The Duke of Uke: Introduction

Duke of Uke is a ukulele shop in East London which has been conducting its business in it’s current form since 2005. We students were tasked with producing something to celebrate their 10 year anniversary. We were to create a window display, animated GIF, series of images for Instagram, or something else which I can’t remember. 

The Duke of Uke shop
The Duke of Uke shop

We went to the shop and listened to shop-owner Matt and in-house designer Paul talk us through the history of the business, ukuleles in general and some of the core design elements they incorporate in their public image. Chief among them was a 1950’s crow mascot (which may or may not have had underlying racist connotations. I find racism is like bad kerning; once you’re aware of it, you start seeing it everywhere, and I did just finish writing an essay which delved into race politics, but I digress.) I wanted to use the crow-man in my work, since I gravitate towards illustrating people and focussing on form more than colour or pattern. Then we all the left the shop for some communal idea generation up the road at the university.

Two Black crows. Does this reinforce subtle (or not so subtle) undertones of racism? Let's say no, since I used it as reference and all my friends of multi-national cultures and backgrounds will be so disappointed if using this image makes me racist too.
Two Black crows. Does this reinforce subtle (or not so subtle) undertones of racism? Let’s say ‘no’, since I used it as reference and all my friends of multi-national cultures and backgrounds will be so disappointed if using this image makes me racist too.

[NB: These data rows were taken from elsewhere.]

/-- RED and SCAN (R157, R158): every executing lane takes the value of the operation over the named lanes in ascending order, in
a SCAN those up to itself or below it, with the identity for absent ones, and the flags of its value. -/
def Obligations.ReductionsAndScans : Prop :=
  ∀ (g : Guard) (d a b c : XReg) (t : Ty) (rm : Rm) (sat : Bool) (op : RedOp) (id excl : Bool),
    CrossActs (.red g d a b c t rm sat op id) g c (fun _ _ _ => false) (fun h act M l y =>
      ((redFn d a b t rm sat op id h act M).upd l y).setFlags ((redFn d a b t rm sat op id h act M).fl l)) ∧
    CrossActs (.scan g d a b c t rm sat op id excl) g c (fun _ _ _ => false) (fun h act M l y =>
      ((scanFn d a b t rm sat op id excl h act M).upd l y).setFlags ((scanFn d a b t rm sat op id excl h act M).fl l)) ∧
    (∀ (h : Group) (act : List Nat) (M l : Nat) (y : Lane), t ≠ .f32 → op = .add → (∀ n, n < h.size → inMask M n = true → n ∈ act) →
      (redFn d a b t rm sat op id h act M).upd l y = y.wx d (redStore t (redInt op t sat
        (((List.range h.size).filter (inMask M)).map (fun n => ((h.lane n).rx a).toNat % 2 ^ t.bits)))))

/-- EXCH (R159 to R162): the group waits for its partner, or has status 2 where the descriptor is bad; two groups that name each
other take each other's registers with status 0 and k[p] set, or keep to their own with k[p] clear where the partner's lane is absent,
and follow each other's accesses; a broken exchange has status 1 and k[p] clear. -/
def Obligations.Exchanges : Prop :=
  ∀ (g : Guard) (d a : Fin 64) (b : XReg) (kp : KReg) (st : XReg) (v : Bool) (s : State) (h k : Group) (p : Path) (l0 : Nat)
    (e f : Exch),
    -- what the present lanes of x hold after an exchange with y: their partner's register, their own where it is absent
    let Took (x y x' : Group) (e f : Exch) : Prop := ∀ l, l < x.size → l ∈ e.present →
      (e.s ≠ 0 → (x'.lane l).rx e.s = 0) ∧
      (e.v = false → e.d ≠ 0 → e.d ≠ e.s →
        (x'.lane l).rx e.d = if l ∈ f.present then (y.lane l).rx f.a else (x.lane l).rx e.a) ∧
      (e.v = true → (x'.lane l).rv (vOf e.d) = if l ∈ f.present then (y.lane l).rv (vOf f.a) else (x.lane l).rv (vOf e.a)) ∧
      (e.p ≠ 0 → (x'.lane l).rk e.p = decide (l ∈ f.present)) ∧ ∀ m ∈ f.present, (y.lane m).pts ≤ (x'.lane l).pts
    (s.undivided h p → h.exch = none → (h.active p g).head? = some l0 → st ≠ 0 →
      (s.badPartner h (partnerOf ((h.lane l0).rx b)) = false → ∃ t h', exec (.exch g d a b kp st v) s = .next t ∧
        t.group? h.gid = some h' ∧ h'.exch = some ⟨(h.lane l0).rx b, h.active p g, d, a, kp, st, v, s.clk⟩ ∧
        h'.lanes = h.lanes ∧ ∃ q, h'.paths = [q] ∧ q.pc = p.pc ∧ q.halted.isSome = true) ∧
      (s.badPartner h (partnerOf ((h.lane l0).rx b)) = true → ∃ t h', exec (.exch g d a b kp st v) s = .next t ∧
        GoesTo t h p (p.pc + 8) ∧ t.group? h.gid = some h' ∧ h'.exch = none ∧
        ∀ l ∈ h.active p g, (h'.lane l).rx st = 2 ∧ (kp ≠ 0 → (h'.lane l).rk kp = false))) ∧
    (s.arg 0 = h.gid → s.noStacks → s.exchPair? h.gid = some (h, e, k, f) → h.gid ≠ k.gid → s.group? k.gid = some k → h.size = k.size → e.v = f.v →
      h.calm → k.calm → (∀ l ∈ e.present, s.fenceReady h.gid l = true) → (∀ l ∈ f.present, s.fenceReady k.gid l = true) →
      ∃ t h' k', exec .exchComplete s = .next t ∧ t.group? h.gid = some h' ∧ t.group? k.gid = some k' ∧ h'.exch = none ∧
        k'.exch = none ∧ Took h k h' e f ∧ Took k h k' f e) ∧
    (s.arg 0 = h.gid → s.group? h.gid = some h → h.noStack → h.calm → h.exch = some e → s.exchBroken h e = true → e.s ≠ 0 →
      ∃ t h', exec .exchBreak s = .next t ∧ t.group? h.gid = some h' ∧ h'.exch = none ∧
        ∀ l ∈ e.present, l < h.size → (h'.lane l).rx e.s = 1 ∧ (e.p ≠ 0 → (h'.lane l).rk e.p = false))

One of my fellow students struck on the brilliant idea of telling a fictional history of the ukulele, using famous paintings such as the colonial Americans meeting the native Americans for the first time and exchanging ukuleles, as well as parodying the Lincoln/Calhoun portrait by having a ukulele in it. Naturally, all heads would be replaced with crow heads. It was a good idea, and no artist worth his salt is above stealing good ideas, but I didn’t want to rip him off (firstly, he’d do a better job with it than me and secondly, he’s my friend, so that would just be a dick-move), but like I said, it was a good idea. I decided to play around a little with very quick mock ups, I did one of Lincoln just because the irony of sticking another head on John Calhoun’s body was just too good to pass up, but then I veered off into parodying famous musical album covers. Actually, I think I only did the Beatles Abbey Road one…

My crude Lincoln mock-up
My crude Lincoln mock-up. They say Lincoln’s head was painted on top of an existing portrait of John Calhoun, to create a ‘heroic’ portrait of ol’ honest Abe.
dou blog 2
The Beatles, but not as you know them…

I wasn’t especially inclined to continue this line of inquiry, so I dropped it. While I make a (lifelong) habit of referencing the work of others through parody and laugh in the face of copyright law and it makes sense, as teaching customers to play cover versions of famous music is a part of what the Duke of Uke offers, even I balk at taking references from the music industry. #shiver# 

At this point I had decided that the outcome I wanted to move towards was to create a GIF, so I went of to do some research in that area.